#### [AVAILABLE DATA]
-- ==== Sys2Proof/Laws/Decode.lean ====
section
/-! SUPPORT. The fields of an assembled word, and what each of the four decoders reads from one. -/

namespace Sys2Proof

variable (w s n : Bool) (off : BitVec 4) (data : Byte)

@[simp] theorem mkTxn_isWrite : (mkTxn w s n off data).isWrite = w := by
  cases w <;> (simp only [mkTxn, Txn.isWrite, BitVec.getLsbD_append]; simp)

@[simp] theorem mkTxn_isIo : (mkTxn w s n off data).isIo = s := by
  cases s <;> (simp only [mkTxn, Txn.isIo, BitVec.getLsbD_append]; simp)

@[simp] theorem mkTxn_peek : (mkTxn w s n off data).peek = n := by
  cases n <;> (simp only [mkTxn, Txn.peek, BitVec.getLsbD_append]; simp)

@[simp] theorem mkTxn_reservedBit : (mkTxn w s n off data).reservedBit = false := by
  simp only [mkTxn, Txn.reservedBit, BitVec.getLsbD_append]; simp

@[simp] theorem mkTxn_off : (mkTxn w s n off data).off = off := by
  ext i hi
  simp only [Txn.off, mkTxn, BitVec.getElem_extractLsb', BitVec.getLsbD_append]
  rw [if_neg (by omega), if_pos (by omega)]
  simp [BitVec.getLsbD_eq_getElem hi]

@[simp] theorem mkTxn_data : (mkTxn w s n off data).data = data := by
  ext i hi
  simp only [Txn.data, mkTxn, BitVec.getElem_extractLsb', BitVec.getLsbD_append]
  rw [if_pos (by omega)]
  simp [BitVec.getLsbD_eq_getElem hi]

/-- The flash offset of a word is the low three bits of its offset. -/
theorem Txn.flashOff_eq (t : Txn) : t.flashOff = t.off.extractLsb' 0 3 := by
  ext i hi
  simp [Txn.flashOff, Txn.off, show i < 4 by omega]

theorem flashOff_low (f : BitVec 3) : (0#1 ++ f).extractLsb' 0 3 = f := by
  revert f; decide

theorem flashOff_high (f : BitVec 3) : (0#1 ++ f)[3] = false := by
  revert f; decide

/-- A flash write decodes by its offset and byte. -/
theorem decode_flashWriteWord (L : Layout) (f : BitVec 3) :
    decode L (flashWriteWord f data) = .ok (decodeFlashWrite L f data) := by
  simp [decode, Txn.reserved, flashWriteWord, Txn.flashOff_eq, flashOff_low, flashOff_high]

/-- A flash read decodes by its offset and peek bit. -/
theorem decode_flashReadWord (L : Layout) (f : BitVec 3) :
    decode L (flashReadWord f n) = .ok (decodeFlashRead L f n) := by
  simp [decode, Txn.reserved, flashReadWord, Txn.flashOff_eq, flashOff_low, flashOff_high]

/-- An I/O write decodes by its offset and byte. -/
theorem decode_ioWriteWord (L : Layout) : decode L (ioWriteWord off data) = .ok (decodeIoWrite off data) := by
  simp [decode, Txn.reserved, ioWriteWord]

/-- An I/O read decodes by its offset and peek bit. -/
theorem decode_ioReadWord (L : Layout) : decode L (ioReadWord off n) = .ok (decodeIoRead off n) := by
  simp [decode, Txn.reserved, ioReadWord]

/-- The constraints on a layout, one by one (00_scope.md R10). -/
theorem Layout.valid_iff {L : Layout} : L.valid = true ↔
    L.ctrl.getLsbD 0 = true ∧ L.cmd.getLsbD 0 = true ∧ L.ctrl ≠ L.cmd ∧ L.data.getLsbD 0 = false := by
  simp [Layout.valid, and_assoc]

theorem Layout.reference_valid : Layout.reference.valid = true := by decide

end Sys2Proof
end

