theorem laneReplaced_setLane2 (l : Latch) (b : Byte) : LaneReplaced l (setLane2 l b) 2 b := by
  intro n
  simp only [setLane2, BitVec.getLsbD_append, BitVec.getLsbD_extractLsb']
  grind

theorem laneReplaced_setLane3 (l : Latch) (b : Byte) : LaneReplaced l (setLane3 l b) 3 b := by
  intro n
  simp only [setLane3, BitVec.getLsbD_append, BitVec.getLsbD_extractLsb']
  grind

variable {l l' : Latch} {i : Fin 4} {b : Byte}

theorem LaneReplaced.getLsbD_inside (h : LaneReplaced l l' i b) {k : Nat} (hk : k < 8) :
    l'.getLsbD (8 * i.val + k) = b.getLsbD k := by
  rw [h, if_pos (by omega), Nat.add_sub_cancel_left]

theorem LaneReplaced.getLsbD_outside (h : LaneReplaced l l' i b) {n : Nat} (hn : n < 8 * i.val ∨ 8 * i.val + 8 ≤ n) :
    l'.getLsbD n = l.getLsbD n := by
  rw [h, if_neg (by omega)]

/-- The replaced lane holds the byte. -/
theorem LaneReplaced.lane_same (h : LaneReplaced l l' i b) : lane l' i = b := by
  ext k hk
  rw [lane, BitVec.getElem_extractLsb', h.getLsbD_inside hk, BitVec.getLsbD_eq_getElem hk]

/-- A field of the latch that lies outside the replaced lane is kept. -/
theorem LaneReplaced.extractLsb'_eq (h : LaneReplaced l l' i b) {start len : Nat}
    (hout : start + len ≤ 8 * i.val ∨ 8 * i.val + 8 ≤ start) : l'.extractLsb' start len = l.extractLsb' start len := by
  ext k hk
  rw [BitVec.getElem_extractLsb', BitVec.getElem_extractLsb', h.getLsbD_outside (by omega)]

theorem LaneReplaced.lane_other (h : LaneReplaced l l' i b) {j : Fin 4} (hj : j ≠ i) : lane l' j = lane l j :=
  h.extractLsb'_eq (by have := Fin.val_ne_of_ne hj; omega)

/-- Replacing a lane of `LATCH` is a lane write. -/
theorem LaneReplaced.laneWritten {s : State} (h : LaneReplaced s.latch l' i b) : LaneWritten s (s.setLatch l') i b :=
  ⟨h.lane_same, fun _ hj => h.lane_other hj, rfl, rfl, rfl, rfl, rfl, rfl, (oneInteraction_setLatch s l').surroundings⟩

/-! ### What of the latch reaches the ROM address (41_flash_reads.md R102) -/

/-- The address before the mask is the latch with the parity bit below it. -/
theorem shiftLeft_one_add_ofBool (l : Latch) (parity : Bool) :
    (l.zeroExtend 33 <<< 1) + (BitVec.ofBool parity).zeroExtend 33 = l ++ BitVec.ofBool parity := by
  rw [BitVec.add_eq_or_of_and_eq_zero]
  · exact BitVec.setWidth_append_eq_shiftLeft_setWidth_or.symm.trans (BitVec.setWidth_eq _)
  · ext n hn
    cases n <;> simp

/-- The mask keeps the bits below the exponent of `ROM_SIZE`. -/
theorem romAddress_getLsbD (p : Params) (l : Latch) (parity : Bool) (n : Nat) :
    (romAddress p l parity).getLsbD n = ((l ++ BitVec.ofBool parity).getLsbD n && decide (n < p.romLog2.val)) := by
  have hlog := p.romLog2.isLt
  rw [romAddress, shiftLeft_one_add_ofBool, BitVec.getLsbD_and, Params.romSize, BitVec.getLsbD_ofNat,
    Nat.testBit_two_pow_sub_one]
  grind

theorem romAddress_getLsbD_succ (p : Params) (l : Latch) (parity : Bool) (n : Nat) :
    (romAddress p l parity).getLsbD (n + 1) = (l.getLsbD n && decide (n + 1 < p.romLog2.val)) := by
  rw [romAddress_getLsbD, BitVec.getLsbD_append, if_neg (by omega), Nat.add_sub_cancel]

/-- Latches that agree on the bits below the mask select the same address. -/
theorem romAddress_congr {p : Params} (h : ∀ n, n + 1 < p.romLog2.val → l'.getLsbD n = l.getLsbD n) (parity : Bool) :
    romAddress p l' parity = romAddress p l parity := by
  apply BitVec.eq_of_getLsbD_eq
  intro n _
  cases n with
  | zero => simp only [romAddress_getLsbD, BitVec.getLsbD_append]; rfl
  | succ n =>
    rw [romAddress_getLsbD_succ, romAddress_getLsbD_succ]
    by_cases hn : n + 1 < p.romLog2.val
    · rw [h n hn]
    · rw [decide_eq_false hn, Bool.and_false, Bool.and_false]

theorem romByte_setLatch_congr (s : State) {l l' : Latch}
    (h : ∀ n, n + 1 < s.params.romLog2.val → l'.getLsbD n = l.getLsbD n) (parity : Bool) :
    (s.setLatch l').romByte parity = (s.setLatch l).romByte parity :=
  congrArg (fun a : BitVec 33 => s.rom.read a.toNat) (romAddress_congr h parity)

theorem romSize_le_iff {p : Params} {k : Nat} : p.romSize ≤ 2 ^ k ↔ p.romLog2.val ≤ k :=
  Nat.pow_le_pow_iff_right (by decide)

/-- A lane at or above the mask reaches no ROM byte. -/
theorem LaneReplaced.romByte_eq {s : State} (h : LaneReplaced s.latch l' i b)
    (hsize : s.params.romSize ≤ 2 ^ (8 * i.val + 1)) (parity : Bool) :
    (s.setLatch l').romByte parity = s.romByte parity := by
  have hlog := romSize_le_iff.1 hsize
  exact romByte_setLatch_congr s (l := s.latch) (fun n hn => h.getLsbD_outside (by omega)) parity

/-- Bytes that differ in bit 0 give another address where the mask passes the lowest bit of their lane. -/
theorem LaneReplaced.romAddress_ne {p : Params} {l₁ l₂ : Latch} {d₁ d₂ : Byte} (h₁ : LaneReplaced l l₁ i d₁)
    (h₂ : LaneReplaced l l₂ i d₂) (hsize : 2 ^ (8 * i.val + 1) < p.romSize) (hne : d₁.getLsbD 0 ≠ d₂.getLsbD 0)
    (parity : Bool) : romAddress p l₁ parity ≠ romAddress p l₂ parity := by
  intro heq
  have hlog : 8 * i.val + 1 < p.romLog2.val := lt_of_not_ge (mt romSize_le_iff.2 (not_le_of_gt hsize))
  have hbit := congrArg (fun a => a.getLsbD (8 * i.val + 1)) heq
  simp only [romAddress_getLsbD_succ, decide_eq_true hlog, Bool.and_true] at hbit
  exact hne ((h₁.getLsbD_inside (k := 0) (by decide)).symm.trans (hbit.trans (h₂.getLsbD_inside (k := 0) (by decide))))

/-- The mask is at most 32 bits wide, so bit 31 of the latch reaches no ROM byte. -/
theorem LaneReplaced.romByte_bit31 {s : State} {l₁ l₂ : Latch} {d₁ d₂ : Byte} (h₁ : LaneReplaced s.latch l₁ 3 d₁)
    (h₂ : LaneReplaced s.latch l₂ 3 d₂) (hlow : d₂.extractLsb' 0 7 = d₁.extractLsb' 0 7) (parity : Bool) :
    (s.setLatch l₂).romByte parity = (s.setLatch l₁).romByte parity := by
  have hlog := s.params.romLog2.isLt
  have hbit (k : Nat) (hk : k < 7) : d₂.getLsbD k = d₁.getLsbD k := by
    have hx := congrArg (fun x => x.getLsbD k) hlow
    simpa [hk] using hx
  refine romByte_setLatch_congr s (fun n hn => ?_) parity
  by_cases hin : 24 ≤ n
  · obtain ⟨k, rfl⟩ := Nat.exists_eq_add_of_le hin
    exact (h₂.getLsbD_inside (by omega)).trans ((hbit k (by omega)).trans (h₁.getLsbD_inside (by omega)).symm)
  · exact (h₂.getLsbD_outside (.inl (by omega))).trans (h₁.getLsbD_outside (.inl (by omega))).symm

#### [TASK]
Write the "refine romByte_setLatch_congr s" line and all later lines exactly. Stop at the end of the data.

#### [TASK ANSWER]
  refine romByte_setLatch_congr s (fun n hn => ?_) parity
  by_cases hin : 24 ≤ n
  · obtain ⟨k, rfl⟩ := Nat.exists_eq_add_of_le hin
    exact (h₂.getLsbD_inside (by omega)).trans ((hbit k (by omega)).trans (h₁.getLsbD_inside (by omega)).symm)
  · exact (h₂.getLsbD_outside (.inl (by omega))).trans (h₁.getLsbD_outside (.inl (by omega))).symm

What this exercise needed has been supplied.